By building prototypes of your MVP through tools like Figma and Adobe XD, you can answer your hypotheses and produce feedback way cheaper than trying to launch on the app store first. 

Now this goes against the meaning of MVP, as a design to test would be considered waste amongst the most arden lean followers 

However, having iterative design become a staple of your deliver process comes from a good place. 

Iterative design offers agility and provides room to facilitate rapid changes at a lower cost and with less waste going forward (it’s cheaper to change designs and wireframes than lines of completed code), staying true to MVP’s principles. 

User Testing Tip:

Testing doesn’t need to be expensive or a drain on your time. In fact, 85% of usability issues (which effect how loveable your product can be) can be found in as few as 5 usability tests. 

At Pixeltree, we pack this into our design sprints on our 4th day, ensuring prototypes gather real user feedback as early as possible, ensuring usability is factored in for all MVPs. 

3. Don’t assume you can’t afford UX 

We’ve already mentioned how it may be tempting from a resources point of view to cut straight down to what’s functional, but by embedding a focus on user research and usability, teams can stop MVP’s being the antithesis to UX, but something that works together in collaboration.  

At the stage where the MVP is being tested, even exciting and useful ideas can fall flat if they don’t look impressive and delight users having built in user insights about what they actually want. 

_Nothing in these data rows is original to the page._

-- ==== Sys2Proof/Laws/FrameD.lean ====
section
/-! SUPPORT. Frames of the device's operations, part 4 of 4: for each, the groups of parameters and the parts of the device it may change. -/

set_option linter.all false

namespace Sys2Proof.Machine

theorem Dev.handshakeTimeout_frame (d : Dev) (s : Nat) : Dev.Agree [0x90, 0x91] [.host, .commits, .lid] d (Dev.handshakeTimeout d s) := by
  unfold Dev.handshakeTimeout
  repeat' (first
    | (with_reducible intro x; first
        | (with_reducible refine Dev.Agree.have (cs := [0x90, 0x91]) (fs := [.host, .commits, .lid]) (a := d) (x := x) ?_ ?_; subst x; rotate_left 1; clear_value x; with_reducible intro _; rotate_right 1)
        | (with_reducible refine Dev.Agree.have (cs := [0x90, 0x91]) (fs := [.host, .commits, .lid]) (a := d) (x := x.2) ?_ ?_; subst x; rotate_left 1; clear_value x; with_reducible intro _; rotate_right 1)
        | clear_value x
        | skip)
    | with_reducible exact Dev.Agree.refl
    | with_reducible assumption
    | lift_lets -underBinder
    | with_reducible apply Dev.Agree.ite
    | (with_reducible apply Dev.Agree.step (Dev.setSess_frame _ _ _); decide; decide)
    | (with_reducible apply Dev.Agree.step (Dev.pairRings_frame _ _ _ _); decide; decide)
    | (with_reducible apply Dev.Agree.step (Dev.sessionEnd_frame _ _); decide; decide)
    | split)

theorem Dev.claimEntry_frame (d : Dev) (s : Nat) (obj : Nat) : Dev.Agree [] [.host] d (Dev.claimEntry d s obj).2.2 := by
  unfold Dev.claimEntry
  repeat' (first
    | (with_reducible intro x; first
        | (with_reducible refine Dev.Agree.have (cs := []) (fs := [.host]) (a := d) (x := x) ?_ ?_; subst x; rotate_left 1; clear_value x; with_reducible intro _; rotate_right 1)
        | (with_reducible refine Dev.Agree.have (cs := []) (fs := [.host]) (a := d) (x := x.2) ?_ ?_; subst x; rotate_left 1; clear_value x; with_reducible intro _; rotate_right 1)
        | clear_value x
        | skip)
    | with_reducible exact Dev.Agree.refl
    | with_reducible assumption
    | lift_lets -underBinder
    | with_reducible apply Dev.Agree.ite
    | split
    | (fail_if_no_progress with_reducible apply Dev.Agree.upd_host; decide))

theorem Dev.releaseEntry_frame (d : Dev) (s : Nat) (obj : Nat) : Dev.Agree [] [.host] d (Dev.releaseEntry d s obj).2 := by
  unfold Dev.releaseEntry
  repeat' (first
    | (with_reducible intro x; first
        | (with_reducible refine Dev.Agree.have (cs := []) (fs := [.host]) (a := d) (x := x) ?_ ?_; subst x; rotate_left 1; clear_value x; with_reducible intro _; rotate_right 1)
        | (with_reducible refine Dev.Agree.have (cs := []) (fs := [.host]) (a := d) (x := x.2) ?_ ?_; subst x; rotate_left 1; clear_value x; with_reducible intro _; rotate_right 1)
        | clear_value x
        | skip)
    | with_reducible exact Dev.Agree.refl
    | with_reducible assumption
    | lift_lets -underBinder
    | with_reducible apply Dev.Agree.ite
    | with_reducible apply Dev.Agree.ite2
    | split
    | (fail_if_no_progress with_reducible apply Dev.Agree.upd_host; decide))

theorem Dev.checkSeal_frame (d : Dev) (s : Nat) (z : Seal) : Dev.Agree [0x90] [.host, .commits, .lid] d (Dev.checkSeal d s z).2 := by
  unfold Dev.checkSeal
  repeat' (first
    | (with_reducible intro x; first
        | (with_reducible refine Dev.Agree.have (cs := [0x90]) (fs := [.host, .commits, .lid]) (a := d) (x := x) ?_ ?_; subst x; rotate_left 1; clear_value x; with_reducible intro _; rotate_right 1)
        | (with_reducible refine Dev.Agree.have (cs := [0x90]) (fs := [.host, .commits, .lid]) (a := d) (x := x.2) ?_ ?_; subst x; rotate_left 1; clear_value x; with_reducible intro _; rotate_right 1)
        | clear_value x
        | skip)
    | with_reducible exact Dev.Agree.refl
    | with_reducible assumption
    | lift_lets -underBinder
    | with_reducible apply Dev.Agree.ite
    | with_reducible apply Dev.Agree.ite2
    | split
    | (with_reducible apply Dev.Agree.step (Dev.setSess_frame _ _ _); decide; decide)
    | (with_reducible apply Dev.Agree.step (Dev.sessionEnd_frame _ _); decide; decide))

theorem Dev.doorbell_frame (d : Dev) (n : Nat) (head : Nat) : Dev.Agree [0x91, 0xC0] [.evt] d (Dev.doorbell d n head) := by
  unfold Dev.doorbell
  repeat' (first
    | (with_reducible intro x; first
        | (with_reducible refine Dev.Agree.have (cs := [0x91, 0xC0]) (fs := [.evt]) (a := d) (x := x) ?_ ?_; subst x; rotate_left 1; clear_value x; with_reducible intro _; rotate_right 1)
        | (with_reducible refine Dev.Agree.have (cs := [0x91, 0xC0]) (fs := [.evt]) (a := d) (x := x.2) ?_ ?_; subst x; rotate_left 1; clear_value x; with_reducible intro _; rotate_right 1)
        | clear_value x
        | skip)
    | with_reducible exact Dev.Agree.refl
    | with_reducible assumption
    | lift_lets -underBinder
    | with_reducible apply Dev.Agree.ite
    | (with_reducible apply Dev.Agree.put; decide; decide)
    | (with_reducible apply Dev.Agree.step (Dev.raise_frame _ _ _ _ _); decide; decide)
    | split)

theorem Dev.tailWrite_frame (d : Dev) (n : Nat) (tail : Nat) : Dev.Agree [0x90, 0x91, 0xC0] [.evt, .host] d (Dev.tailWrite d n tail) := by
  unfold Dev.tailWrite
  repeat' (first
    | (with_reducible intro x; first
        | (with_reducible refine Dev.Agree.have (cs := [0x90, 0x91, 0xC0]) (fs := [.evt, .host]) (a := d) (x := x) ?_ ?_; subst x; rotate_left 1; clear_value x; with_reducible intro _; rotate_right 1)
        | (with_reducible refine Dev.Agree.have (cs := [0x90, 0x91, 0xC0]) (fs := [.evt, .host]) (a := d) (x := x.2) ?_ ?_; subst x; rotate_left 1; clear_value x; with_reducible intro _; rotate_right 1)
        | clear_value x
        | skip)
    | with_reducible exact Dev.Agree.refl
    | with_reducible assumption
    | lift_lets -underBinder
    | with_reducible apply Dev.Agree.ite
    | (with_reducible apply Dev.Agree.put; decide; decide)
    | (with_reducible apply Dev.Agree.step (Dev.raise_frame _ _ _ _ _); decide; decide)
    | (with_reducible apply Dev.Agree.step (Dev.setRing_frame _ _ _); decide; decide)
    | (with_reducible apply Dev.Agree.step (Dev.ringDrain_frame _ _ _); decide; decide)
    | split)

theorem Dev.coalesce_frame (d : Dev) (n : Nat) : Dev.Agree [] [.host] d (Dev.coalesce d n) := by
  unfold Dev.coalesce
  repeat' (first
    | (with_reducible intro x; first
        | (with_reducible refine Dev.Agree.have (cs := []) (fs := [.host]) (a := d) (x := x) ?_ ?_; subst x; rotate_left 1; clear_value x; with_reducible intro _; rotate_right 1)
        | (with_reducible refine Dev.Agree.have (cs := []) (fs := [.host]) (a := d) (x := x.2) ?_ ?_; subst x; rotate_left 1; clear_value x; with_reducible intro _; rotate_right 1)
        | clear_value x
        | skip)
    | with_reducible exact Dev.Agree.refl
    | with_reducible assumption
    | lift_lets -underBinder
    | with_reducible apply Dev.Agree.ite
    | (with_reducible apply Dev.Agree.step (Dev.setRing_frame _ _ _); decide; decide)
    | (with_reducible apply Dev.Agree.step (Dev.msixRaise_frame _ _); decide; decide)
    | split)

theorem Dev.ringTake_frame (d : Dev) (n : Nat) (m : List Byte × List Byte) : Dev.Agree [0x91] [.host] d (Dev.ringTake d n m) := by
  unfold Dev.ringTake
  repeat' (first
    | (with_reducible intro x; first
        | (with_reducible refine Dev.Agree.have (cs := [0x91]) (fs := [.host]) (a := d) (x := x) ?_ ?_; subst x; rotate_left 1; clear_value x; with_reducible intro _; rotate_right 1)
        | (with_reducible refine Dev.Agree.have (cs := [0x91]) (fs := [.host]) (a := d) (x := x.2) ?_ ?_; subst x; rotate_left 1; clear_value x; with_reducible intro _; rotate_right 1)
        | clear_value x
        | skip)
    | with_reducible exact Dev.Agree.refl
    | with_reducible assumption
    | lift_lets -underBinder
    | with_reducible apply Dev.Agree.ite
    | (with_reducible apply Dev.Agree.inc; decide; decide)
    | (with_reducible apply Dev.Agree.step (Dev.setRing_frame _ _ _); decide; decide)
    | (with_reducible apply Dev.Agree.step (Dev.slotPut_frame _ _ _ _ _); decide; decide)
    | split)

theorem Dev.heartbeats_frame (d : Dev) : Dev.Agree [0x90, 0x91] [.host, .weave] d (Dev.heartbeats d) := by
  unfold Dev.heartbeats
  repeat' (first
    | (with_reducible intro x; first
        | (with_reducible refine Dev.Agree.have (cs := [0x90, 0x91]) (fs := [.host, .weave]) (a := d) (x := x) ?_ ?_; subst x; rotate_left 1; clear_value x; with_reducible intro _; rotate_right 1)
        | (with_reducible refine Dev.Agree.have (cs := [0x90, 0x91]) (fs := [.host, .weave]) (a := d) (x := x.2) ?_ ?_; subst x; rotate_left 1; clear_value x; with_reducible intro _; rotate_right 1)
        | clear_value x
        | skip)
    | with_reducible exact Dev.Agree.refl
    | with_reducible assumption
    | lift_lets -underBinder
    | with_reducible apply Dev.Agree.ite
    | (with_reducible apply Dev.Agree.step (Dev.sendTo_frame _ _ _); decide; decide)
    | with_reducible apply Dev.Agree.forN
    | split)

theorem Dev.eventMsgs_frame (n k : Nat) (rs : List EvRec) (d : Dev) : Dev.Agree [0x90, 0x91, 0xC0] [.evt, .host] d (Dev.eventMsgs n k rs d) := by
  induction k generalizing d rs with
  | zero => unfold Dev.eventMsgs; exact Dev.Agree.refl
  | succ k ih =>
    unfold Dev.eventMsgs
    split
    · exact Dev.Agree.refl
    · refine Dev.Agree.ite (fun _ => ?_) (fun _ => ?_)
      · refine Dev.Agree.trans ?_ (ih _ _)
        refine Dev.Agree.ite (fun _ => ?_) (fun _ => ?_)
        · refine Dev.Agree.step (Dev.raise_frame _ _ _ _ _) (by decide) (by decide) ?_
          exact Dev.Agree.inc (by decide) (by decide) Dev.Agree.refl
        · exact Dev.Agree.inc (by decide) (by decide) Dev.Agree.refl
      · refine Dev.Agree.trans ?_ (ih _ _)
        exact Dev.Agree.step (Dev.ringPut_frame _ _ _) (by decide) (by decide) Dev.Agree.refl

theorem Dev.deliverEvents_frame (d : Dev) : Dev.Agree [0x90, 0x91, 0xC0] [.evt, .host] d (Dev.deliverEvents d) := by
  unfold Dev.deliverEvents
  repeat' (first
    | (with_reducible intro x; first
        | (with_reducible refine Dev.Agree.have (cs := [0x90, 0x91, 0xC0]) (fs := [.evt, .host]) (a := d) (x := x) ?_ ?_; subst x; rotate_left 1; clear_value x; with_reducible intro _; rotate_right 1)
        | (with_reducible refine Dev.Agree.have (cs := [0x90, 0x91, 0xC0]) (fs := [.evt, .host]) (a := d) (x := x.2) ?_ ?_; subst x; rotate_left 1; clear_value x; with_reducible intro _; rotate_right 1)
        | clear_value x
        | skip)
    | with_reducible exact Dev.Agree.refl
    | with_reducible assumption
    | lift_lets -underBinder
    | with_reducible apply Dev.Agree.ite
    | (with_reducible apply Dev.Agree.step (Dev.eventMsgs_frame _ _ _ _); decide; decide)
    | with_reducible apply Dev.Agree.forN
    | (fail_if_no_progress with_reducible apply Dev.Agree.upd_evt; decide)
    | split)

theorem Dev.linkDown_frame (d : Dev) (l : Nat) : Dev.Agree [0x02, 0x90, 0xC0] [.evt, .host, .commits, .sup, .lid] d (Dev.linkDown d l) := by
  unfold Dev.linkDown
  repeat' (first
    | (with_reducible intro x; first
        | (with_reducible refine Dev.Agree.have (cs := [0x02, 0x90, 0xC0]) (fs := [.evt, .host, .commits, .sup, .lid]) (a := d) (x := x) ?_ ?_; subst x; rotate_left 1; clear_value x; with_reducible intro _; rotate_right 1)
        | (with_reducible refine Dev.Agree.have (cs := [0x02, 0x90, 0xC0]) (fs := [.evt, .host, .commits, .sup, .lid]) (a := d) (x := x.2) ?_ ?_; subst x; rotate_left 1; clear_value x; with_reducible intro _; rotate_right 1)
        | clear_value x
        | skip)
    | with_reducible exact Dev.Agree.refl
    | with_reducible assumption
    | lift_lets -underBinder
    | with_reducible apply Dev.Agree.ite
    | (with_reducible apply Dev.Agree.put; decide; decide)
    | (with_reducible apply Dev.Agree.step (Dev.ptpGone_frame _ _); decide; decide)
    | (with_reducible apply Dev.Agree.step (Dev.sessionEnd_frame _ _); decide; decide)
    | with_reducible apply Dev.Agree.forN
    | split)

theorem Dev.linkUp_frame (d : Dev) (l : Nat) (speed : Nat) (width : Nat) : Dev.Agree [0x90] [] d (Dev.linkUp d l speed width) := by
  unfold Dev.linkUp
  repeat' (first
    | (with_reducible intro x; first
        | (with_reducible refine Dev.Agree.have (cs := [0x90]) (fs := []) (a := d) (x := x) ?_ ?_; subst x; rotate_left 1; clear_value x; with_reducible intro _; rotate_right 1)
        | (with_reducible refine Dev.Agree.have (cs := [0x90]) (fs := []) (a := d) (x := x.2) ?_ ?_; subst x; rotate_left 1; clear_value x; with_reducible intro _; rotate_right 1)
        | clear_value x
        | skip)
    | with_reducible exact Dev.Agree.refl
    | with_reducible assumption
    | lift_lets -underBinder
    | with_reducible apply Dev.Agree.ite
    | (with_reducible apply Dev.Agree.put; decide; decide)
    | split)

theorem Dev.frameOut_frame (d : Dev) (port : Nat) (kind : Nat) (bytes : List Byte) : Dev.Agree [0x90] [.host] d (Dev.frameOut d port kind bytes) := by
  unfold Dev.frameOut
  repeat' (first
    | (with_reducible intro x; first
        | (with_reducible refine Dev.Agree.have (cs := [0x90]) (fs := [.host]) (a := d) (x := x) ?_ ?_; subst x; rotate_left 1; clear_value x; with_reducible intro _; rotate_right 1)
        | (with_reducible refine Dev.Agree.have (cs := [0x90]) (fs := [.host]) (a := d) (x := x.2) ?_ ?_; subst x; rotate_left 1; clear_value x; with_reducible intro _; rotate_right 1)
        | clear_value x
        | skip)
    | with_reducible exact Dev.Agree.refl
    | with_reducible assumption
    | lift_lets -underBinder
    | with_reducible apply Dev.Agree.ite
    | (with_reducible apply Dev.Agree.inc; decide; decide)
    | (fail_if_no_progress with_reducible apply Dev.Agree.upd_host; decide)
    | split)

theorem Dev.echo_frame (d : Dev) (port : Nat) (kind : EchoKind) (target : Nat) (data : List Byte) : Dev.Agree [0x90] [.host] d (Dev.echo d port kind target data) := by
  unfold Dev.echo
  repeat' (first
    | (with_reducible intro x; first
        | (with_reducible refine Dev.Agree.have (cs := [0x90]) (fs := [.host]) (a := d) (x := x) ?_ ?_; subst x; rotate_left 1; clear_value x; with_reducible intro _; rotate_right 1)
        | (with_reducible refine Dev.Agree.have (cs := [0x90]) (fs := [.host]) (a := d) (x := x.2) ?_ ?_; subst x; rotate_left 1; clear_value x; with_reducible intro _; rotate_right 1)
        | clear_value x
        | skip)
    | with_reducible exact Dev.Agree.refl
    | with_reducible assumption
    | lift_lets -underBinder
    | with_reducible apply Dev.Agree.ite
    | (with_reducible apply Dev.Agree.inc; decide; decide)
    | (with_reducible apply Dev.Agree.step (Dev.frameOut_frame _ _ _ _); decide; decide)
    | split)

Rather than focus your experimentation on what the feature does alone, teams should also consider thinking about the interface and the journey users would take to solve their problem: 

  • How would it be presented on screen? 
  • How would users discover it? 
  • What is the best way for users to interact with it? 
  • Does it fundamentally solve their problems? 

It doesn’t need to be everything they always wanted as that goes beyond MVPs, but it does benefit from experienced considerations for the purposes of testing and preventing a disjointed mishmash of interface elements when the build finally comes round. 

Conclusion: MVP needs your help to make this work 

If there’s any takeaways this Valentine’s Day, dumping the MVP is probably too hasty a decision. We’re certainly not suggesting that here. MVPs have simply been misunderstood so often that people don’t know what it really means anymore. 

To build better products users find value from, you don’t need to adopt an entirely new framework at all, you just need to make sure you’re putting in the effort to make MVPs the best they can be by being steadfast by the principles of user testing, user research and iteration.